PA13A-2184
Quantifying the Value of Downscaled Climate Model Information for Adaptation Decisions: When is Downscaling a Smart Decision?

Monday, 14 December 2015
Poster Hall (Moscone South)
Adam J Terando1, Adrienne Wootten2, Mitchell J Eaton1, Michael C Runge3, Jeremy S Littell4, Alexander M Bryan5 and Shawn L Carter6, (1)US Geological Survey, Southeast Climate Science Center, Raleigh, NC, United States, (2)North Carolina State University Raleigh, Raleigh, NC, United States, (3)US Geological Survey, Patuxent Wildlife Research Center, Laurel, MD, United States, (4)USGS Alaska Science Center, Anchorage, AK, United States, (5)US Geological Survey, Northeast Climate Science Center, Amherst, MA, United States, (6)US Geological Survey, Reston, VA, United States
Abstract:
Two types of decisions face society with respect to anthropogenic climate change: (1) whether to enact a global greenhouse gas abatement policy, and (2) how to adapt to the local consequences of current and future climatic changes. The practice of downscaling global climate models (GCMs) is often used to address (2) because GCMs do not resolve key features that will mediate global climate change at the local scale. In response, the development of downscaling techniques and models has accelerated to aid decision makers seeking adaptation guidance. However, quantifiable estimates of the value of information are difficult to obtain, particularly in decision contexts characterized by deep uncertainty and low system-controllability.
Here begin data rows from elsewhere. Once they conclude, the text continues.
/-- What `t` may differ from `s` in, when operations other than the writing of an entry lead from `s` to `t`. `P` holds of the
tags whose entries they may change, `K` says that they touch no bid, `N` that they place no note, `G` that they grant no
transaction and make the station OFFLINE by no drain, `I` that they may isolate the station and make it leave ISOLATED never. -/
structure Acts (P : Tag → Prop) (K N G I : Prop) (s t : State) : Prop where
  kept : kept t = kept s
  drives : ¬ I → resetDrive t = resetDrive s
  isolates : I → (s.station.state = .isolated → t.station.state = .isolated) ∧
    (resetDrive t = resetDrive s ∨ t.station.state = .isolated ∧ resetDrive t = (false, none))
  silent : IsolatedSilent s → IsolatedSilent t
  phase : G → closing s → closing t
  fresh : StallFresh s → StallFresh t
  bids : K → bids t = bids s
  placed : N → placed t = placed s
  gen : ∀ u, genOf t u = genOf s u
  settled : ∀ u, liveOf s u = none → slotOf t u = slotOf s u
  record : ∀ u, ¬ P u → slotOf t u = slotOf s u
  drain : ∀ u, draining t u → draining s u ∨ P u
  reports : s.port.reports <+: t.port.reports
  notice : t.port.notice ||| s.port.notice = t.port.notice
  inbox : s.port.inbox <+: t.port.inbox
  issued : ∀ c x, txnOf s c = some x → txnOf t c = some x
  grant : G ∨ s.mem.granted ≠ none → granting t = granting s
  exact : ReportsExact s → ReportsExact t
  queue : QueueExact s → QueueExact t
  order : ∀ base, QueueExact s → TakenWithin base s → QueueOrdered base s →
    TakenWithin base t ∧ QueueOrdered base t
  attempts : SetupValid s → AttemptsBounded s → AttemptsBounded t
  transit : TransitBounded s → TransitBounded t
  own : OwnTermsUnknown s → OwnTermsUnknown t
  bounded : InboxBounded s → InboxBounded t

variable {P : Tag → Prop} {K N G I : Prop}

theorem Acts.granted {s t : State} (h : Acts P K N G I s t) (hg : s.mem.granted ≠ none) : t.mem.granted ≠ none := by
  have h1 := h.grant (.inr hg)
  simp only [granting, Prod.mk.injEq] at h1; rw [h1.1]; exact hg

theorem Acts.setup {s t : State} (h : Acts P K N G I s t) : t.station.setup = s.station.setup := by
  have h1 := h.kept
  simp only [Machine.kept, Prod.mk.injEq] at h1; exact h1.2.1

theorem Acts.strap {s t : State} (h : Acts P K N G I s t) : t.station.strap = s.station.strap := by
  have h1 := h.kept
  simp only [Machine.kept, Prod.mk.injEq] at h1; exact h1.1

theorem Acts.refl (s : State) : Acts P K N G I s s where
  kept := rfl
  drives := fun _ => rfl
  isolates := fun _ => ⟨id, .inl rfl⟩
  silent := id
  phase := fun _ h => h
  fresh := id
  bids := fun _ => rfl
  placed := fun _ => rfl
  gen := fun _ => rfl
  settled := fun _ _ => rfl
  record := fun _ _ => rfl
  drain := fun _ h => .inl h
  reports := List.prefix_rfl
  notice := by simp
  inbox := List.prefix_rfl
  issued := fun _ _ h => h
  grant := fun _ => rfl
  exact := id
  queue := id
  order := fun _ _ hw ho => ⟨hw, ho⟩
  attempts := fun _ => id
  transit := id
  own := id
  bounded := id

theorem liveOf_none_congr {s t : State} {u : Tag} (h : slotOf t u = slotOf s u) (k : liveOf s u = none) :
    liveOf t u = none := by
  simp only [liveOf, h] at k ⊢; exact k

theorem Acts.trans {s t u : State} (h : Acts P K N G I s t) (k : Acts P K N G I t u) : Acts P K N G I s u where
  kept := k.kept.trans h.kept
  drives := fun hi => (k.drives hi).trans (h.drives hi)
  isolates := fun hi => by
    obtain ⟨h1, h2⟩ := h.isolates hi
    obtain ⟨k1, k2⟩ := k.isolates hi
    refine ⟨k1 ∘ h1, ?_⟩
    rcases k2 with k2 | k2
    · rw [k2]; exact h2.imp_right fun h => ⟨k1 h.1, h.2⟩
    · exact .inr k2
  silent := k.silent ∘ h.silent
  phase := fun hg => k.phase hg ∘ h.phase hg
  fresh := k.fresh ∘ h.fresh
  bids := fun hk => (k.bids hk).trans (h.bids hk)
  placed := fun hn => (k.placed hn).trans (h.placed hn)
  gen := fun v => (k.gen v).trans (h.gen v)
  settled := fun v hv => (k.settled v (liveOf_none_congr (h.settled v hv) hv)).trans (h.settled v hv)
  record := fun v hv => (k.record v hv).trans (h.record v hv)
  drain := fun v hv => (k.drain v hv).elim (h.drain v) .inr
  reports := h.reports.trans k.reports
  notice := by
    have h1 := h.notice; have h2 := k.notice
    calc u.port.notice ||| s.port.notice
        = (u.port.notice ||| t.port.notice) ||| s.port.notice := by rw [h2]
      _ = u.port.notice ||| (t.port.notice ||| s.port.notice) := by rw [BitVec.or_assoc]
      _ = u.port.notice := by rw [h1, h2]
  inbox := h.inbox.trans k.inbox
  issued := fun c x hx => k.issued c x (h.issued c x hx)
  grant := fun hg => (k.grant (hg.imp_right h.granted)).trans (h.grant hg)
  exact := k.exact ∘ h.exact
  queue := k.queue ∘ h.queue
  order := fun base hq hw ho => (h.order base hq hw ho).elim (k.order base (h.queue hq))
  attempts := fun hs ha => k.attempts (fun r hr => hs r (h.setup ▸ hr)) (h.attempts hs ha)
  transit := k.transit ∘ h.transit
  own := k.own ∘ h.own
  bounded := k.bounded ∘ h.bounded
Here we demonstrate a method to quantify the additional value that decision makers could expect if research investments are directed towards developing new downscaled climate projections. As a proof of concept we focus on a real-world management problem: whether to undertake assisted migration for an endangered tropical avian species. We also take advantage of recently published multivariate methods that account for three vexing issues in climate impacts modeling: maximizing climate model quality information, accounting for model dependence in ensembles of opportunity, and deriving probabilistic projections. We expand on these global methods by including regional (Caribbean Basin) and local (Puerto Rico) domains. In the local domain, we test whether a high resolution (2km) dynamically downscaled GCM reduces the multivariate error estimate compared to the original coarse-scale GCM. Initial tests show little difference between the downscaled and original GCM multivariate error. When propagated through to a species population model, the Value of Information analysis indicates that the expected utility that would accrue to the manager (and species) if this downscaling were completed may not justify the cost compared to alternative actions.